◆ WHAT IS REQUIRED
This task calls for copying every line in the data below that contains the word "warpAt".

◆ DATASET EXTRACT

/-! ## The debugger (16 R331; 18 R360, R364 to R366) -/

/-- A warp halted: its wait is kept. -/
def Warp.halt (w : Warp) : Warp := if w.run = .halted ∨ w.run = .retired then w else { w with run := .halted, resumeTo := w.run }

/-- A halted warp that is not wedged goes on. -/
def Warp.resumed (w : Warp) (now : Nat) : Warp := { w with run := w.resumeTo, resumeTo := .ready, nextIssue := max w.nextIssue now }

/-- Is the second core the odd one of the first's lockstep pair (19 R371)? -/
def State.paired (s : State) (even odd : Nat) : Bool := even % 2 == 0 && odd == even + 1 && s.sch.parts.any fun p => p.prot && p.cores.contains even

def State.debug (s : State) (cmd : DbgCmd) : Option Result :=
  let cmp := fun (t : Tbl Cmpr) (i : Nat) (ctl qual : Word) => tset Cmpr.off t i { ctl := ctl, qual := qual }
  match cmd with
  | .pcCmp core i ctl qual =>
    if 1024 ≤ core || 4 ≤ i || ctl.toNat / 2 ^ 56 != 0 then res s .malformed else res (s.onCoreNo core fun c => { c with pcCmp := cmp c.pcCmp i ctl qual }) .ok
  | .dataCmp core i ctl qual =>
    if 1024 ≤ core || 4 ≤ i || ctl.toNat / 2 ^ 56 != 0 then res s .malformed else res (s.onCoreNo core fun c => { c with dataCmp := cmp c.dataCmp i ctl qual }) .ok
  | .cmpCtx core ctx => if 1024 ≤ core then res s .malformed else res (s.onCoreNo core fun c => { c with cmpCtx := ctx % 4096 }) .ok
  | .halt wid => if (s.warpAt wid).isNone then res s .malformed else res ((s.mapWarps (·.id == wid) Warp.halt).mapCores fun c => c.dropHold wid) .ok
  | .resume wid =>
    match s.warpAt wid with
    | some w => if w.run = .halted && !w.wedge then res (s.mapWarps (·.id == wid) fun w => w.resumed (s.coreAt w.corE).cycle) .ok else res s .malformed
    | none => res s .malformed
  | .kill wid =>
    match s.warpAt wid with
    | some w => if w.run = .retired then res s .malformed else res ((s.focus wid).kill .wedged) .ok
    | none => res s .malformed
  | .release core => if 1024 ≤ core then res s .malformed else res (s.mapCores fun c => if c.no = core || s.paired c.no core then { c with debugStop := false } else c) .ok
  | .step wid on => if (s.warpAt wid).isNone then res s .malformed else res (s.mapWarps (·.id == wid) fun w => { w with ss := on }) .ok

/-- DEBUG: DENIED outside the debugger's session. -/
def execFjodyDebug (k : Hdr) (cmd : DbgCmd) (s : State) : Host.Outcome State Fault Refusal :=
  s.command k 21 0 fun s => if s.host.debugger then s.debug cmd else res s .denied

end Sys2Proof.Machine
end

◆ TASK RESULT
  | .halt wid => if (s.warpAt wid).isNone then res s .malformed else res ((s.mapWarps (·.id == wid) Warp.halt).mapCores fun c => c.dropHold wid) .ok
    match s.warpAt wid with
    match s.warpAt wid with
  | .step wid on => if (s.warpAt wid).isNone then res s .malformed else res (s.mapWarps (·.id == wid) fun w => { w with ss := on }) .ok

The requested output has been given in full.